AndyYuan96 commented 3 years ago

@AndyYuan96 there's also a hint here on what you're asking. Section S3.2 GT Sampling https://arxiv.org/pdf/2103.05346.pdf

We do not adopt the GT sampling data augmentation for all settings for fair comparisons. The reason is that it is unaffordable for the iterative self-training pipeline to use GT sampling data augmentation since it requires frequently generating a new GT database with updated pseudo labels, which produces a large computation cost (leveraging GT sampling for self-training takes more than 3× training time).

I mean generate gt-aug using only labeled data.

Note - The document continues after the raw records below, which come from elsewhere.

-- ==== Sys2Proof/Laws/Coding.lean ====
section
/-! SUPPORT. The word and its fields (R39), and each code with what it names: the pieces of decode and encode. -/

namespace Sys2Proof

/-- Splitting a joined word gives its fields. -/
theorem Fields.ofWord_toWord (f : Fields) : Fields.ofWord f.toWord = f := by
  cases f
  simp (disch := decide) only [Fields.ofWord, Fields.toWord, BitVec.extractLsb'_append_eq_of_le,
    BitVec.extractLsb'_append_eq_of_add_le]
  simp only [Nat.reduceSub, BitVec.extractLsb'_eq_self, Nat.sub_self]

/-- Decoding a joined word decodes its fields, unless its opcode is 0xFF. -/
theorem decode_toWord (cx : DecCtx) (f : Fields) (h : f.op ≠ 0xFF) : decode cx f.toWord = decodeFields cx f := by
  have : f.toWord ≠ BitVec.allOnes 96 := by
    intro e
    apply h
    have := Fields.ofWord_toWord f
    rw [e] at this
    rw [← this]
    rfl
  unfold decode
  rw [if_neg this, Fields.ofWord_toWord]

@[simp] theorem Opnd.ofCode_code (o : Opnd) : Opnd.ofCode o.code = some o := by
  cases o with
  | v n => revert n; decide +kernel
  | s n => revert n; decide +kernel
  | i n => revert n; decide +kernel
  | x r => cases r <;> first | rfl | (rename_i n; revert n; decide +kernel)

@[simp] theorem Ty.ofCode_code (t : Ty) : Ty.ofCode t.code = some t := by cases t <;> rfl
@[simp] theorem RndSel.ofCode_code (r : RndSel) : RndSel.ofCode r.code = some r := by cases r <;> rfl
@[simp] theorem GearSel.ofCode_code (g : GearSel) : GearSel.ofCode g.code = some g := by cases g <;> rfl

namespace Fields

/-- The guard and scheduling fields read back (R47, R55). -/
@[simp] theorem hdr_enc (h : Hdr) (op : BitVec 8) (v : BitVec 4) (t : BitVec 4) (d a b : BitVec 10) (r g : BitVec 3)
    (n : BitVec 20) : Fields.hdr ⟨op, v, t, BitVec.ofBool h.g.neg ++ h.g.p, d, a, b, r, g, n, h.sc.stall,
      BitVec.ofBool h.sc.post.isSome, h.sc.post.getD 0#5, BitVec.ofBool h.sc.wait.isSome,
      (Option.map Prod.fst h.sc.wait).getD 0#5, (Option.map Prod.snd h.sc.wait).getD 0#4⟩ = .ok h := by
  rcases h with ⟨⟨neg, p⟩, ⟨st, po, wa⟩⟩
  have e : ∀ (n : Bool) (p : BitVec 3), (BitVec.ofBool n ++ p)[3] = n ∧ (BitVec.ofBool n ++ p).setWidth 3 = p := by decide
  cases po <;> rcases wa with _ | ⟨a, b⟩ <;> simp [Fields.hdr, need, bind, Except.bind, e]

@[simp] theorem fld_code (e : DecErr) (o : Opnd) (p : Opnd → Bool) (h : p o = true) : fld e o.code p = .ok o := by
  simp [fld, h]
@[simp] theorem pred_pF (e : DecErr) (n : BitVec 3) : pred e (pF n) = .ok n := by simp [pred, pF]
@[simp] theorem tok_kF (e : DecErr) (n : BitVec 5) : tok e (kF n) = .ok n := by simp [tok, kF]
@[simp] theorem tdF_tdC (e : DecErr) (n : BitVec 4) : tdF e (tdC n) = .ok n := by simp [tdF, tdC]
@[simp] theorem tileF_aC (e : DecErr) (n : BitVec 4) : tileF e (aC n) = .ok n := by simp [tileF, aC]
@[simp] theorem mop_code (e : DecErr) (m : MOp) : mop e m.code = .ok m := by cases m <;> simp [mop, MOp.code, tdC, aC]
@[simp] theorem vreg_code (e : DecErr) (n : BitVec 8) (p : BitVec 8 → Bool) (h : p n = true) :
    vreg e (Opnd.code (.v n)) p = .ok n := by simp [vreg, h]
@[simp] theorem inl_code (e : DecErr) (n : BitVec 8) (p : BitVec 8 → Bool) (h : p n = true) :
    inl e (Opnd.code (.i n)) p = .ok n := by simp [inl, h]

end Fields

end Sys2Proof
end

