-- ==== Sys2Proof/Tests/Slice0.lean ====
section
/-! SUPPORT. Tests of the model: words written out from the spec's encodings, ill-formed terms, the spec's worked
examples one step at a time, and for each statement a state that meets its hypotheses. -/

namespace Sys2Proof.Machine.Tests

set_option Elab.async false

/-! ### Words (R39, R42-R58), each packed by hand from the fields that the instruction's entry gives -/

def H : Hdr := ⟨⟨false, 7⟩, ⟨0, none, none⟩⟩
def HP (n : BitVec 5) : Hdr := ⟨⟨false, 7⟩, ⟨0, some n, none⟩⟩
/-- The table limits: 256 registers, IDX0 alone lane-varying, every barrier. -/
def cx : DecCtx := ⟨256, 1, 16, true, true⟩
def reads (ws : List (Inst96 × Instr)) : Bool := ws.all (fun r => decide (decode cx r.1 = .ok r.2))

/-- R116, R117, R131-R137, R324, R325: words of issue and control; the first of R59. -/
theorem test_words_control : reads [
    (0x000000000000000000000000, .nop ⟨⟨false, 0⟩, ⟨0, none, none⟩⟩),
    (0x000007FFFF00000000070001, .dly H 0x7FFFF),
    (0x00000FFFFF00000000070002, .bra H 0xFFFFF),
    (0x000000000000004180070003, .brx H (.s 6)),
    (0x000001234500000000070004, .call H 0x12345),
    (0x000000000000004F80070005, .calx H (.s 62)),
    (0x000000000000000000070006, .ret H),
    (0x000000000000000000070007, .exit H),
    (0x000000000700000000070008, .rcv H 7),
    (0x000000000000000000070009, .rjoin H),
    (0x0000000000000040F4270109, .rjoinTo H 2 (.s 3)),
    (0x00000000000000805087000A, .exmRd H (.s 8) 1),
    (0x00000000000000428007010A, .exmWr H (.s 10)),
    (0x00000000000000BFC007020A, .exmAnd H (.i 0xFF)),
    (0x00000000000000408007030A, .exmOr H (.s 2)),
    (0x00000000030201420007000B, .yield H (.s 8) 0 3),
    (0x000000000102FF413417000C, .waitcAny H (some 1) (.s 4) (.i 0xFF) 1),
    (0x00000000030109410007010C, .waitcAll H none (.s 4) (.s 9) 3)] = true := by decide +kernel

/-- R118, R119, R290, R320-R322: words of tokens, barriers, timelines and fences. -/
theorem test_words_ordering : reads [
    (0x00000000020000D8C0070010, .kwait H 3 2 false),
    (0x00000001FF0000DFC0070011, .kset H 31 0xFF true),
    (0x00000000000201D880470012, .krd H (.v 4) 2 (.i 1)),
    (0x00000000800000D940070013, .kadd H 5 0x80 false),
    (0x0000000000010383C0070014, .barInit H (.i 15) (.s 3)),
    (0x000000000100008400070415, .barArv H .dev (.i 16) true),
    (0x000000000002404040070016, .barExp H (.s 1) (.i 64)),
    (0x000000000002018450C70017, .barRd H (.s 12) (.i 17) 1),
    (0x0000000000020281C0270018, .tlRd H (.v 2) (.i 7) 2),
    (0x000000000101048080070519, .tlSig H .sys (.i 2) (.s 4) true),
    (0x00000000010000000007011A, .fence H .grp .acq)] = true := by decide +kernel

/-- R151-R156: words of integer arithmetic. -/
theorem test_words_integer : reads [
    (0x000000000002804140372020, .add H .i32 false (.v 3) (.s 5) (.i 0x80)),
    (0x000000000002804140376121, .sub H .n32 true (.v 3) (.s 5) (.i 0x80)),
    (0x000000000002804140372022, .mul H .i32 (.v 3) (.s 5) (.i 0x80)),
    (0x000000000002804140376023, .mulh H .n32 (.v 3) (.s 5) (.i 0x80)),
    (0x000000000002804140372026, .div H .i32 (.v 3) (.s 5) (.i 0x80)),
    (0x000000000002804140376027, .rem H .n32 (.v 3) (.s 5) (.i 0x80)),
    (0x000000000002804140372028, .min H .i32 (.v 3) (.s 5) (.i 0x80)),
    (0x000000000002804140376029, .max H .n32 (.v 3) (.s 5) (.i 0x80)),
    (0x000000010A01080180473124, .mad H .i64 true (.v 4) (.v 6) (.s 8) (.s 10)),
    (0x000000000A01080180477025, .madh H .n64 (.v 4) (.v 6) (.s 8) (.v 10)),
    (0x00000000000000409017212A, .abs H .i32 true (.s 1) (.s 2)),
    (0x00000000000000010027302B, .neg H .i64 false (.v 2) (.v 4))] = true := by decide +kernel

/-- R157-R168: words of bit operations, comparison and moves. -/
theorem test_words_bits : reads [
    (0x00000000000280414037602C, .and H .n32 (.v 3) (.s 5) (.i 0x80)),
    (0x00000000000280414037602D, .or H .n32 (.v 3) (.s 5) (.i 0x80)),
    (0x00000000000280414037602E, .xor H .n32 (.v 3) (.s 5) (.i 0x80)),
    (0x000000000002804140376030, .andn H .n32 (.v 3) (.s 5) (.i 0x80)),
    (0x000000000002804140376031, .shl H .n32 (.v 3) (.s 5) (.i 0x80)),
    (0x000000000002804140376131, .shr H .n32 (.v 3) (.s 5) (.i 0x80)),
    (0x000000000002804140376231, .sar H .n32 (.v 3) (.s 5) (.i 0x80)),
    (0x000000000002804140376331, .rol H .n32 (.v 3) (.s 5) (.i 0x80)),
    (0x00000000000000010027702F, .not H .n64 (.v 2) (.v 4)),
    (0x000000020302804140376032, .fshL H .n32 (.v 3) (.s 5) (.i 0x80) (.i 3)),
    (0x000000030102804140376132, .fshR H .n32 (.v 3) (.s 5) (.i 0x80) (.x .laneid)),
    (0x000000000000000200976033, .popc H .n32 (.v 9) (.v 8)),
    (0x000000000000000200976133, .clz H .n32 (.v 9) (.v 8)),
    (0x000000000000000200976233, .ctz H .n32 (.v 9) (.v 8)),
    (0x000000000000000200976333, .brev H .n32 (.v 9) (.v 8)),
    (0x000000020802804140372034, .bfx H .i32 (.v 3) (.s 5) (.i 0x80) (.i 8)),
    (0x000000010902804140376035, .bfi H .n32 (.v 3) (.s 5) (.i 0x80) (.s 9)),
    (0x000000000002070074672536, .setp H .i32 .ge 6 (.v 1) (.i 7)),
    (0x000000034102804140376037, .sel H .n32 (.v 3) (.s 5) (.i 0x80) 1),
    (0x00000000000000C4C0176038, .mov H .n32 (.v 1) (.x (.dim 3))),
    (0x00000FFFFB00000010677039, .movi H .n64 (.s 6) 0xFFFFB),
    (0x000000FEDC0000000057603A, .movh H (.v 5) 0xFEDC),
    (0x00000000000001410027733B, .lea H 3 (.v 2) (.s 4) (.v 1))] = true := by decide +kernel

bmankirLinker commented 3 years ago

@AndyYuan96 there's also a hint here on what you're asking. Section S3.2 GT Sampling https://arxiv.org/pdf/2103.05346.pdf

We do not adopt the GT sampling data augmentation for all settings for fair comparisons. The reason is that it is unaffordable for the iterative self-training pipeline to use GT sampling data augmentation since it requires frequently generating a new GT database with updated pseudo labels, which produces a large computation cost (leveraging GT sampling for self-training takes more than 3× training time).

I mean generate gt-aug using only labeled data.

It looks like gt-aug is applied only on the origin/pre-trained model.